The Communications, Electrical and Plumbing Union (CEPU) has called TPG Telecom’s proposal to increase its workers’ pay by 3 percent a pay cut in real terms, and has also criticised the telco for proposing to remove penalty rates and casual loading for some of its retail workers
In a bulletin on its site, the CEPU revealed TPG proposed to increase wages of its retail, call centre and logistics employees by 2 percent in the latest round of negotiations for a new enterprise agreement, before increasing it to 3 percent.
The union said the proposal was still a pay cut in real terms after the increase, saying TPG’s frontline retail, call centre and logistics workers, along with their families are set to face “significant” financial pain.
It also revealed TPG also proposed that its permanent retail employees who work up to 12 hours after 6pm (or 20 hours on Saturdays), within a 2-week roster cycle would no longer not receive penalty rates for those hours. Casual workers meanwhile would still be paid penalty rates, but would instead lose their 25 percent casual loading.
“TPG’s revised proposal to guarantee a wage increase of just 3 percent across all workers covered by the EA – with up to 1 percent more payable at your manager’s discretion based on your performance – has left a sour taste in workers’ mouths,” the bulletin read.
The union cited the current inflation rate of 6.1 percent, and that it is expected to increase further and create deficits for household budgets. “As inflation continues to rise, the shortfall in your pay packet gets bigger while you are waiting until March 2023 to see a single cent of it,” the bulletin read.
“No amount of window dressing will soften the blow to TPG workers and their families under this real terms pay cut proposal,” the CEPU said.
“Whichever way you look at it, if TPG gets their way, workers and their families are in for real financial pain as the cost-of-living soars, whilst pay races downhill.
The union said it has made it clear to TPG management that the offer “doesn’t cut the mustard” as it pushes to formally offer the proposed agreement later this month.
“TPG workers are worth more, and their families deserve better. Together, we can deliver the pay and conditions that TPG workers and their families deserve,” the bulletin read.

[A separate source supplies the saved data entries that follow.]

/-- Resting on R484 to R486, R488; 21 R510, R511: the three words of the unlock sequence in order, authenticated where a key is
set, unlock the block; a wrong one, or a gap, counts a failure and starts anew. Locking ends every injection. An injection fires
only while the block is unlocked and none is pending. The TAP takes its instruction, BYPASS for a code it does not have; its reset
selects IDCODE. -/
def Obligations.TestUnlockAndTap : Prop :=
  ∀ s : State,
    (s.unlockLate = true → ∃ t, Runs .unlockGapExpiry s t ∧ RegsOnly s t ∧ t.get Reg.TST_STATUS F.TST_STATUS_STEP = 0 ∧
      t.get Reg.TST_STATUS F.TST_STATUS_FAILCNT = incSatN 16 (s.get Reg.TST_STATUS F.TST_STATUS_FAILCNT) 1 ∧
      t.on Reg.MON_FLAGS F.MON_FLAGS_UNLOCK_FAIL = true ∧ KeepsRegs s t [Reg.TST_STATUS, Reg.MON_FLAGS]) ∧
    (s.unlockLate = false → Runs .unlockGapExpiry s s) ∧
    (∃ t, Runs .testLock s t ∧ (∀ (sess : Word) (auth : Bool), Runs (.tstUnlockWrite 0#32 sess auth) s t) ∧ t.tstOpen = false ∧
      t.mon.capar = none ∧ t.mon.chnerr = none ∧ t.rd Reg.TST_BP = 0#32 ∧ t.rd Reg.TST_HSD = 0#32 ∧
      t.rd Reg.TST_MEMLAT = 0#32 ∧ ∀ m < 8, t.rd (Reg.TST_SOFS m) = 0#32) ∧
    (∀ (v sess : Word) (auth : Bool), v ≠ 0#32 → s.unlockLate = false →
      let n := s.get Reg.TST_STATUS F.TST_STATUS_STEP
      (v = unlockWord s n → (s.on Reg.HLK_STATUS F.HLK_STATUS_KEY_SET = true → auth = true) →
        (n < 2 → ∃ t, Runs (.tstUnlockWrite v sess auth) s t ∧ t.get Reg.TST_STATUS F.TST_STATUS_STEP = n + 1 ∧
          t.mon.unlockAt = s.rt ∧ KeepsRegs s t [Reg.TST_STATUS]) ∧
        (2 ≤ n → ∃ t, Runs (.tstUnlockWrite v sess auth) s t ∧ t.tstOpen = true ∧
          t.get Reg.TST_STATUS F.TST_STATUS_FAILCNT = 0 ∧ t.on Reg.MON_FLAGS F.MON_FLAGS_TEST_UNLOCKED = true)) ∧
      ((v ≠ unlockWord s n ∨ (s.on Reg.HLK_STATUS F.HLK_STATUS_KEY_SET = true ∧ auth = false)) →
        ∃ t, Runs (.tstUnlockWrite v sess auth) s t ∧ t.get Reg.TST_STATUS F.TST_STATUS_STEP = 0 ∧
          t.on Reg.MON_FLAGS F.MON_FLAGS_UNLOCK_FAIL = true ∧ KeepsRegs s t [Reg.TST_STATUS, Reg.MON_FLAGS])) ∧
    (s.tstOpen = false → ∀ v, Runs (.tstCaparFire v) s s ∧ Runs (.tstChnerrFire v) s s) ∧
    (∀ v, s.tstOpen = true → s.mon.capar = none → s.phase (fldGet F.TST_CAPAR_CHANNEL v) = phReady →
      ∃ t, Runs (.tstCaparFire v) s t ∧ t.on Reg.TST_CAPAR F.TST_CAPAR_FIRE = true ∧
        t.mon.capar = some (fldGet F.TST_CAPAR_CHANNEL v, fldGet F.TST_CAPAR_REPEAT v) ∧ KeepsRegs s t [Reg.TST_CAPAR]) ∧
    (∀ v, s.tstOpen = true → s.mon.chnerr = none → fldGet F.TST_CHNERR_KIND v ≠ 3 → fldGet F.TST_CHNERR_COUNT v ≠ 0 →
      ∃ t, Runs (.tstChnerrFire v) s t ∧ t.on Reg.TST_CHNERR F.TST_CHNERR_FIRE = true ∧ KeepsRegs s t [Reg.TST_CHNERR] ∧
        t.mon.chnerr = some (fldGet F.TST_CHNERR_PORT v, fldGet F.TST_CHNERR_KIND v, fldGet F.TST_CHNERR_COUNT v)) ∧
    (∀ code : Byte, ∃ t, Runs (.tapInstruction code) s t ∧ t = { s with tap := t.tap } ∧
      t.tap.ir = (if code.toNat ≤ 6 ∨ code = 0x20#8 then code.toNat else 0xFF) ∧
      (code = 0x02#8 → t.tap.dr = some 0x19144B47#32) ∧ (code = 0x20#8 → t.tap.dr = some (s.rd Reg.DEV_BOOT_STAT)) ∧
      (6 < code.toNat → code ≠ 0x20#8 → t.tap.dr = some 0#32)) ∧
    Runs .tapReset s { s with tap := {} }

/-! ### Power, resets and boot (18_power_reset_boot.md) -/

/-- Resting on R23, R451, R454, R456, R457, R459, R472: switching a domain sets its bit of PWR_DOM_CTL; outside BOOT and STANDBY,
with the other domains where they are to be, an OFF domain then reads POWERING, and one that is on, with nothing running, DOWNING.
A POWERING domain that is up reads ON, and its units start; a DOWNING one whose units have ended and whose flows are parked reads
OFF. 100 µs after its park request a flow that has not parked loses its MOVE, at the end of the control cycle. The regulator's
alert (but not its end), and a deviation of VDDC for more than 200 µs, are flagged. -/
def Obligations.PowerDomains : Prop :=
  ∀ s : State,
    (∀ (d : Fin 6) (on : Bool), (s.dev = devBoot ∨ s.dev = devStandby) → ∃ t,
      Runs (if on then .domainPowerUp d else .domainPowerDown d) s t ∧ bitOf (t.rn Reg.PWR_DOM_CTL) d = on ∧
        KeepsRegs s t [Reg.PWR_DOM_CTL]) ∧
    (∀ d : Fin 6, s.dev ≠ devBoot → s.dev ≠ devStandby → s.pwr.entering = none → s.faultOff = false →
      (∀ e : Nat, e < 6 → e ≠ d → (s.domTarget e = true → s.dom e ≠ 0) ∧ (s.domTarget e = false → s.dom e ≠ 1 ∧ s.dom e ≠ 2)) →
      (s.dom d = 0 → ∃ t, Runs (.domainPowerUp d) s t ∧ t.dom d = 1 ∧ bitOf (t.rn Reg.PWR_DOM_CTL) d = true ∧
        KeepsRegs s t [Reg.PWR_DOM_CTL, Reg.PWR_DOM_STAT]) ∧
      ((s.dom d = 1 ∨ s.dom d = 2) → (∀ n < 16, s.fchState n = 0 ∧ s.calBusy n = false ∧ s.stoState n = 0) →
        (∀ g < 16, s.gRunning g = false) → (∀ f < 8192, s.flowState f ≠ 1 ∧ s.flowState f ≠ 2) →
        ∃ t, Runs (.domainPowerDown d) s t ∧ t.dom d = 3 ∧ bitOf (t.rn Reg.PWR_DOM_CTL) d = false)) ∧
    (∀ d : Fin 8,
      (s.dom d ≠ 1 → Runs (.domainOn d) s s) ∧
      (s.dom d = 1 → (s.dev = devBoot ∨ s.dev = devStandby) → ∃ t, Runs (.domainOn d) s t ∧ t.dom d = 2) ∧
      (s.dom d = 1 → s.dev ≠ devBoot → s.dev ≠ devStandby → ∃ u, Runs (.domainOn d) s (unitsStart d u) ∧ u.dom d = 2 ∧
        u.on Reg.PWR_FLAGS F.PWR_FLAGS_DOM_UP = true) ∧
      (s.dom d ≠ 3 → Runs (.domainOff d) s s) ∧ (s.parkWaits d = true → Runs (.domainOff d) s s) ∧
      (s.dom d = 3 → s.parkWaits d = false → (tilePortsEnd d s).tileRuns d = true → Runs (.domainOff d) s (tilePortsEnd d s)) ∧
      (s.dom d = 3 → s.parkWaits d = false → (tilePortsEnd d s).tileRuns d = false →
        ∃ u, Runs (.domainOff d) s (settleDomain u d) ∧ u.dom d = 0 ∧ u.on Reg.PWR_FLAGS F.PWR_FLAGS_DOM_DOWN = true)) ∧
    ((∃ p ∈ s.flows, ∃ q, p.2.park = some q ∧ q.2 + usTicks 100 ≤ s.rt) →
      let t : State := { s with pwr := { s.pwr with parkEnds := true } }
      Runs .parkTimeout s t ∧ (parkTimes t).on Reg.PWR_FLAGS F.PWR_FLAGS_PARK_TIMEOUT = true ∧
      ∀ p ∈ s.flows, (∃ q, p.2.park = some q ∧ q.2 + usTicks 100 ≤ s.rt) → ((parkTimes t).flow p.1).park = none) ∧
    ((∀ p ∈ s.flows, ∀ q, p.2.park = some q → s.rt < q.2 + usTicks 100) → Runs .parkTimeout s s) ∧
    (∀ (st : BitVec 16) (still : Bool), ∃ t, Runs (.avsAlert st still) s t ∧ RegsOnly s t ∧
      t.get Reg.PWR_AVS_STAT F.PWR_AVS_STAT_STATUS = st.toNat ∧ t.on Reg.PWR_AVS_STAT F.PWR_AVS_STAT_ALERT = still ∧
      (s.on Reg.PWR_AVS_STAT F.PWR_AVS_STAT_ALERT = false ∨ still = true → t.on Reg.PWR_FLAGS F.PWR_FLAGS_AVS_ALERT = true) ∧
      (s.on Reg.PWR_AVS_STAT F.PWR_AVS_STAT_ALERT = true → still = false → t.rd Reg.PWR_FLAGS = s.rd Reg.PWR_FLAGS) ∧
      KeepsRegs s t [Reg.PWR_AVS_STAT, Reg.PWR_FLAGS]) ∧
    (∀ t0, s.pwr.devSince = some t0 → s.pwr.devTold = false → s.on Reg.FAB_STATUS F.FAB_STATUS_SETTLING = false →
      (t0 + usTicks 200 < s.rt → ∃ t, Runs .vddcDev s t ∧ t.pwr.devTold = true ∧ t.on Reg.PWR_FLAGS F.PWR_FLAGS_VDDC_DEV = true ∧
        KeepsRegs s t [Reg.PWR_FLAGS]) ∧
      (s.rt ≤ t0 + usTicks 200 → Runs .vddcDev s s)) ∧
    ((s.pwr.devSince = none ∨ s.pwr.devTold = true ∨ s.on Reg.FAB_STATUS F.FAB_STATUS_SETTLING = true) → Runs .vddcDev s s) ∧
    (∃ t, Runs .pwrCntclr s t ∧ Cleared s t [Reg.PWR_PARKCNT, Reg.PWR_LOSTCNT])
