-- ==== Sys2Proof/Laws/State.lean ====
section
/-! SUPPORT. The laws of the state's accessors: what each named update reads as afterwards, field by field. -/
set_option Elab.async false
namespace Sys2Proof.Machine

/-! ### The register file -/

@[simp] theorem State.rd_wr_self (s : State) (a : Nat) (v : Word) : (s.wr a v).rd a = v :=
  lookupD_updateD_self resetWord s.regs a v

theorem State.rd_wr_ne (s : State) {a b : Nat} (h : b ≠ a) (v : Word) : (s.wr a v).rd b = s.rd b :=
  lookupD_updateD_ne resetWord s.regs h v

@[simp] theorem State.rd_put_self (s : State) (a : Nat) (f : Fld) (x : Nat) : (s.put a f x).rd a = fldSet f (s.rd a) x :=
  State.rd_wr_self s a _

theorem State.rd_put_ne (s : State) {a b : Nat} (h : b ≠ a) (f : Fld) (x : Nat) : (s.put a f x).rd b = s.rd b :=
  State.rd_wr_ne s h _

theorem State.rd_wn_self (s : State) (a x : Nat) : (s.wn a x).rd a = BitVec.ofNat 32 x := State.rd_wr_self s a _

theorem State.rd_wn_ne (s : State) {a b : Nat} (h : b ≠ a) (x : Nat) : (s.wn a x).rd b = s.rd b := State.rd_wr_ne s h _

theorem State.rn_wn_self (s : State) (a x : Nat) (h : x < 2 ^ 32) : (s.wn a x).rn a = x := by
  rw [State.rn, State.rd_wn_self, BitVec.toNat_ofNat, Nat.mod_eq_of_lt h]

theorem State.rd_bump_self (s : State) (a n : Nat) : (s.bump a n).rd a = incSat32 (s.rd a) n := State.rd_wr_self s a _

theorem State.rd_bump_ne (s : State) {a b : Nat} (h : b ≠ a) (n : Nat) : (s.bump a n).rd b = s.rd b := State.rd_wr_ne s h _

/-- A field reads as it was put. -/
theorem State.get_put_self (s : State) (a : Nat) (f : Fld) (x : Nat) (h : f.lo + f.w ≤ 32) : (s.put a f x).get a f = x % 2 ^ f.w := by
  simp [State.get, fldGet_fldSet f _ x h]

/-- A disjoint field of the same register reads as before. -/
theorem State.get_put_fld (s : State) (a : Nat) (f g : Fld) (x : Nat) (h : g.lo + g.w ≤ f.lo ∨ f.lo + f.w ≤ g.lo) :
    (s.put a f x).get a g = s.get a g := by
  simp [State.get, fldGet_fldSet_ne f g _ x h]

/-- A field of another register reads as before. -/
theorem State.get_put_ne (s : State) {a b : Nat} (h : b ≠ a) (f g : Fld) (x : Nat) : (s.put a f x).get b g = s.get b g := by
  simp [State.get, State.rd_put_ne s h]

theorem State.get_wr_ne (s : State) {a b : Nat} (h : b ≠ a) (g : Fld) (v : Word) : (s.wr a v).get b g = s.get b g := by
  simp [State.get, State.rd_wr_ne s h]

/-- A register write keeps the file canonical. -/
theorem State.wr_wf {s : State} (h : sparseWf resetWord s.regs = true) (a : Nat) (v : Word) :
    sparseWf resetWord (s.wr a v).regs = true := sparseWf_updateD h a v

/-! ### What the present cycle has done (00_scope.md R22, R23) -/

@[simp] theorem State.setNow_wr (s : State) (a : Nat) (v : Word) (b : Nat) : (s.wr a v).setNow b = s.setNow b := rfl
@[simp] theorem State.countNow_wr (s : State) (a : Nat) (v : Word) (b : Nat) : (s.wr a v).countNow b = s.countNow b := rfl
@[simp] theorem State.setNow_wn (s : State) (a x b : Nat) : (s.wn a x).setNow b = s.setNow b := rfl
@[simp] theorem State.countNow_wn (s : State) (a x b : Nat) : (s.wn a x).countNow b = s.countNow b := rfl
@[simp] theorem State.setNow_put (s : State) (a : Nat) (f : Fld) (x b : Nat) : (s.put a f x).setNow b = s.setNow b := rfl
@[simp] theorem State.countNow_put (s : State) (a : Nat) (f : Fld) (x b : Nat) : (s.put a f x).countNow b = s.countNow b := rfl

/-- A cycle in which hardware has done nothing yet has no set to keep. -/
theorem State.setNow_old (s : State) (a : Nat) (h : s.cyc.rt ≠ s.rt) : s.setNow a = 0#32 := by
  simp [State.setNow, State.cycNow, h]

/-- A cycle in which hardware has done nothing yet has no increment to keep. -/
theorem State.countNow_old (s : State) (a : Nat) (h : s.cyc.rt ≠ s.rt) : s.countNow a = 0 := by
  simp [State.countNow, State.cycNow, h]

“We are committed to continue bargaining with management in good faith to secure the very best possible outcome, and we need to be able to get you the most up to date and urgent information as quickly as possible, as this matter progresses.”
Last month, TPG revealed its revenue for its half year ended 30 June 2022 posted steady growth as international travel and other COVID-19 restrictions eased during the period, after an increase in mobile and fixed wireless subscriber numbers.
In March, the CEPU slammed NBN Co's plan to upgrade customers on fibre-to-the-node (FTTN) to full fibre, calling it “another election promise that will go unmet,” in reference to the previous Liberal government.
Updated 6:30pm 8 September 2022: TPG Telecom provided the following statement:
"TPG Telecom remains committed to improving the terms and conditions for our frontline teams," a TPG spokesperson told CRN.
"We have been in extensive bargaining and consultation with our people and bargaining representatives since late last year and continue to negotiate in good faith. These negotiations have involved the complex task of streamlining multiple industrial instruments into a proposed single EA, in the interests of our people and in line with our core value of “Simple's better”.
"TPG Telecom’s wage proposal for year one of the agreement is a guaranteed average of 4.5 percent (1.50 percent average increase on approval; 3 percent guaranteed increase at March 2023), plus a discretionary pool of further increases. The proposal also builds in a guaranteed 0.5 percent uplift on minimum super contributions."